For each video frame $t$ , the model infers:

Shape parameters ( $β_{\text{shape},t}\in\mathbb{R}^{N_β}$ ) encoding identity;
Skeleton scale ( $γ_{\text{scale},t}\in\mathbb{R}$ ), parameterizing uniform bone-length scaling over the kinematic tree;
Latent codes ( $z_t^{\text{model}}, z_t^{\text{expr}}\in\mathbb{R}^d$ ) capturing pose and pose-dependent correctives;
Global root translation ( $T_{\text{root},t}\in\mathbb{R}^3$ ) and orientation ( $R_{\text{root},t}\in\mathrm{SO}(3)$ ).

Architectural separation ensures the same encoder supports distinct body and hand representations, each outputting Momentum HumanRig (MHR) parameters.

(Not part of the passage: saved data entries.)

-- ==== Sys2Proof/Tests/Slice0.lean ====
section
/-! SUPPORT. The model's own tests: each check of WellFormed refuses an ill-formed term, each constructor's decoding
on words written out from the encoding tables, single steps against the vectors of 95_test_vectors.md, and a witness
for the hypotheses of each statement. -/

namespace Sys2Proof.Tests

open Sys2Proof Sys2Proof.Machine

/-! ## The well-formedness checks (30_encoding.md R108 to R111) -/

/-- A command block of zeros. -/
def zeros : Cdb := { drive := 0, head := 0, sector := 0, cyl := 0, count := 0, control := 0 }

theorem test_wellFormed_vendor_rows_need_their_family :
    WellFormed (.ofFamily .xebec) (.dtcGetGeom zeros) = false ∧ WellFormed (.ofFamily .st11) (.dtcSetGeom zeros) = false ∧
    WellFormed (.ofFamily .xebec) (.st11GetGeom zeros) = false ∧
    WellFormed (.ofFamily .dtc) (.st11SetGeom zeros) = false := by decide

theorem test_wellFormed_wrongFamily_rows_need_another_family :
    WellFormed (.ofFamily .dtc) (.wrongDtcGetGeom zeros) = false ∧
    WellFormed (.ofFamily .dtc) (.wrongDtcSetGeom zeros) = false ∧
    WellFormed (.ofFamily .st11) (.wrongSt11GetGeom zeros) = false ∧
    WellFormed (.ofFamily .st11) (.wrongSt11SetGeom zeros) = false := by decide

theorem test_wellFormed_unknown_needs_an_unlisted_opcode :
    WellFormed (.ofFamily .xebec) (.unknown 0x08 zeros) = false ∧
    WellFormed (.ofFamily .xebec) (.unknown 0xFF zeros) = false ∧
    WellFormed (.ofFamily .xebec) (.unknown 0x55 zeros) = true := by decide

/-! ## Decoding: the bytes are written out from 30_encoding.md R101 and R108 -/

/-- Drive 5 (101), head 19 (10011), sector 37 (100101), cylinder 0x2C7 (10 1100 0111), count 0xA9, control 0x5B: bytes
1 to 5 are 10110011, 10100101, 11000111, 10101001, 01011011. -/
def mixed : Cdb := { drive := 5, head := 19, sector := 37, cyl := 0x2C7, count := 0xA9, control := 0x5B }

/-- The command with this opcode and the fields of `mixed`. -/
def mixedCode (op : Byte) : Code := .cdb [op, 0xB3, 0xA5, 0xC7, 0xA9, 0x5B]

theorem test_decode_common_commands :
    decode (.ofFamily .xebec) (mixedCode 0x00) = .ok (.testReady mixed) ∧
    decode (.ofFamily .xebec) (mixedCode 0x01) = .ok (.recalibrate mixed) ∧
    decode (.ofFamily .dtc) (mixedCode 0x03) = .ok (.sense mixed) ∧
    decode (.ofFamily .st11) (mixedCode 0x04) = .ok (.formatDrive mixed) ∧
    decode (.ofFamily .wd1002a) (mixedCode 0x05) = .ok (.verify mixed) ∧
    decode (.ofFamily .xebec) (mixedCode 0x06) = .ok (.formatTrack mixed) ∧
    decode (.ofFamily .xebec) (mixedCode 0x07) = .ok (.formatBadTrack mixed) ∧
    decode (.ofFamily .xebec) (mixedCode 0x08) = .ok (.read mixed) ∧
    decode (.ofFamily .xebec) (mixedCode 0x0A) = .ok (.write mixed) := by decide

theorem test_decode_common_commands_above :
    decode (.ofFamily .xebec) (mixedCode 0x0B) = .ok (.seek mixed) ∧
    decode (.ofFamily .xebec) (mixedCode 0x0C) = .ok (.specify mixed) ∧
    decode (.ofFamily .xebec) (mixedCode 0x0E) = .ok (.readBuffer mixed) ∧
    decode (.ofFamily .xebec) (mixedCode 0x0F) = .ok (.writeBuffer mixed) ∧
    decode (.ofFamily .xebec) (mixedCode 0xE0) = .ok (.ramDiag mixed) ∧
    decode (.ofFamily .xebec) (mixedCode 0xE3) = .ok (.driveDiag mixed) ∧
    decode (.ofFamily .xebec) (mixedCode 0xE4) = .ok (.ctrlDiag mixed) ∧
    decode (.ofFamily .xebec) (mixedCode 0xE5) = .ok (.readLong mixed) ∧
    decode (.ofFamily .xebec) (mixedCode 0xE6) = .ok (.writeLong mixed) := by decide

theorem test_decode_vendor_commands :
    decode (.ofFamily .dtc) (mixedCode 0xFF) = .ok (.dtcGetGeom mixed) ∧
    decode (.ofFamily .dtc) (mixedCode 0xFE) = .ok (.dtcSetGeom mixed) ∧
    decode (.ofFamily .st11) (mixedCode 0xF8) = .ok (.st11GetGeom mixed) ∧
    decode (.ofFamily .st11) (mixedCode 0xFA) = .ok (.st11SetGeom mixed) := by decide

theorem test_decode_wrongFamily_and_unknown :
    decode (.ofFamily .wd1002a) (mixedCode 0xFF) = .ok (.wrongDtcGetGeom mixed) ∧
    decode (.ofFamily .xebec) (mixedCode 0xFE) = .ok (.wrongDtcSetGeom mixed) ∧
    decode (.ofFamily .dtc) (mixedCode 0xF8) = .ok (.wrongSt11GetGeom mixed) ∧
    decode (.ofFamily .dtc) (mixedCode 0xFA) = .ok (.wrongSt11SetGeom mixed) ∧
    decode (.ofFamily .xebec) (mixedCode 0x02) = .ok (.unknown 0x02 mixed) ∧
    decode (.ofFamily .xebec) (mixedCode 0x09) = .ok (.unknown 0x09 mixed) := by decide

/-- An 8-bit bus access. -/
def bus (addr : BitVec 16) (write : Bool) (data : Byte) : Access := { addr, write, width := 8, data }

theorem test_decode_port_accesses :
    decodeAccess (bus 0x320 true 0x5A) = .ok (.dataWrite 0x5A) ∧ decodeAccess (bus 0x320 false 0) = .ok .dataRead ∧
    decodeAccess (bus 0x321 true 0x5A) = .ok (.resetWrite 0x5A) ∧ decodeAccess (bus 0x321 false 0) = .ok .statusRead ∧
    decodeAccess (bus 0x322 true 0x5A) = .ok (.selectWrite 0x5A) ∧ decodeAccess (bus 0x322 false 0) = .ok .switchRead ∧
    decodeAccess (bus 0x323 true 0x5A) = .ok (.maskWrite 0x5A) ∧ decodeAccess (bus 0x323 false 0) = .ok .maskRead := by
  decide

theorem test_decode_refuses_by_name :
    decode (.ofFamily .xebec) (.cdb [0x08, 0, 0, 0, 0]) = .error .commandLength ∧
    decode (.ofFamily .xebec) (.cdb [0x08, 0, 0, 0, 0, 0, 0]) = .error .commandLength ∧
    decode (.ofFamily .xebec) (.bus { addr := 0x320, write := false, width := 16, data := 0 }) = .error .accessWidth := by
  decide

/-- A word of the opcode table as the table numbers its bits. -/
theorem test_decodeTableWord :
    decodeTableWord 8 0x08 = some (.read zeros) ∧ decodeTableWord 8 0xFF = some (.wrongDtcGetGeom zeros) ∧
    decodeTableWord 16 0x200B = some (.seek { zeros with drive := 1 }) := by decide

/-! ## Single steps (95_test_vectors.md) -/

/-- Whether a step answers a next state, and of it `P` holds. -/
def gives (o : Host.Outcome State Fault Refusal) (P : State → Bool) : Bool :=
  match o with
  | .next t => P t
  | .fault _ => false
  | .refused _ => false

/-- The step of the machine that runs this command block. -/
def issue (s : State) (b : Vector Byte 6) : Host.Outcome State Fault Refusal := step (s.withCommand b)

/-- The same command's later step, in the phase given. -/
def resume (s : State) (p : Phase) (b : Vector Byte 6) : Host.Outcome State Fault Refusal :=
  step { s.withCommand b with phase := p }

/-- Completed, with this completion byte and this stored error. -/
def ended (completion error : Byte) (t : State) : Bool :=
  t.phase == .completionByte && t.status == 0x0F && t.completionByte == completion && t.errorCode == error

/-- The drive of slot `d` stands at cylinder `x`. -/
def standsAt (d : Nat) (x : BitVec 16) (t : State) : Bool := (t.drives[d]?).map Drive.currentCylinder == some x

/-- The address register holds cylinder, head, sector. -/
def addrIs (x : BitVec 16) (h s : Byte) (t : State) : Bool :=
  t.addr.cyl == x && t.addr.head == h && t.addr.sector == s

/-- The common start state with this image in drive 0. -/
def withImage (m : Memory) : State :=
  State.attach (.ofFamily .xebec) [{ present := true, phys := ⟨306, 4, 17⟩, image := m }, ⟨false, ⟨0, 0, 0⟩, []⟩]
    (Vector.replicate 6 0) []

/-- The common start state of another family. -/
def ofFamily (f : Family) : State := State.attach (.ofFamily f) State.commonDrives (Vector.replicate 6 0) []

/-- The common start state at this address. -/
def atAddress (cyl : BitVec 16) (head sector count : Byte) (lba : BitVec 32) : State :=
  { State.reset with addr := { cyl, head, sector, count, lba } }

/-- 2.3, TEST_READY of drives 0, 1 and 2 of the common start state. -/
theorem test_testReady_by_presence :
    gives (issue .reset #v[0x00, 0x00, 0, 0, 0, 0]) (ended 0x00 0x00) ∧
    gives (issue .reset #v[0x00, 0x20, 0, 0, 0, 0]) (ended 0x22 0x04) ∧
    gives (issue .reset #v[0x00, 0x40, 0, 0, 0, 0]) (ended 0x42 0x04) := by decide

/-- V30, V31 -/
theorem test_recalibrate_waits_or_fails :
    gives (issue .reset #v[0x01, 0x00, 0, 0, 0, 0])
      (fun t => t.phase == .done && t.status == 0x08 && t.pending == some .recal) ∧
    gives (issue .reset #v[0x01, 0x20, 0, 0, 0, 0]) (ended 0x22 0x04) := by decide

/-- S5: cylinder 0 for XEBEC, 1 for ST11. -/
theorem test_recalibrate_rewinds :
    gives (resume (State.reset.seekTo 0 200) .done #v[0x01, 0x00, 0, 0, 0, 0])
      (fun t => ended 0x00 0x00 t && standsAt 0 0 t) ∧
    gives (resume ((ofFamily .st11).seekTo 0 200) .done #v[0x01, 0x00, 0, 0, 0, 0])
      (fun t => ended 0x00 0x00 t && standsAt 0 1 t) := by decide

/-- V32, V33: the blocks 02 00 40 90 and 02 00 40 31. -/
theorem test_sense_block :
    gives (issue { atAddress 400 0 0 0 0 with errorCode := 0x02 } #v[0x03, 0x00, 0, 0, 0, 0])
      (fun t => t.status == 0x0B && t.bufCount == 4 && Memory.readBytes t.buffer 0 4 == [0x02, 0x00, 0x40, 0x90]) ∧
    gives (issue { ofFamily .st11 with errorCode := 0x02, addr := ⟨306, 0, 0, 0, 0⟩ } #v[0x03, 0x00, 0, 0, 0, 0])
      (fun t => Memory.readBytes t.buffer 0 4 == [0x02, 0x00, 0x40, 0x31]) := by decide

/-- 2.3: SENSE of drive 7 completes, the error cleared. -/
theorem test_sense_clears_the_error :
    gives (resume { State.reset with errorCode := 0x1F } .sentData #v[0x03, 0xE0, 0, 0, 0, 0]) (ended 0xE0 0x00) := by
  decide

/-- V37 -/
theorem test_formatDrive_zeroes_to_the_end :
    gives (issue .reset #v[0x04, 0x00, 0x40, 0x31, 0, 0])
      (fun t => t.phase == .done && t.status == 0x08 && t.log == [.imageZeroed 0 20740 68] &&
        t.pending == some (.format 68)) := by decide

/-- V39: count 0 is 256 sectors; the last one checked is block 255 (10_state.md R48). -/
theorem test_verify_count_zero :
    gives (issue .reset #v[0x05, 0x00, 0x00, 0x00, 0x00, 0])
      (fun t => ended 0x00 0x00 t && addrIs 3 3 1 t && standsAt 0 3 t && t.addr.lba == 255) := by
  set_option maxRecDepth 20000 in decide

After per-frame inference, temporal consistency is enforced by averaging shape and scale parameters across tracked frames: $β_{\text{shape}}^{\text{final}} = \frac{1}{T}\sum_{t=1}^T β_{\text{shape},t}, \;\;\; γ_{\text{scale}}^{\text{final}} = \frac{1}{T}\sum_{t=1}^T γ_{\text{scale},t}$ These "locked" values guarantee invariant bone lengths throughout a motion track.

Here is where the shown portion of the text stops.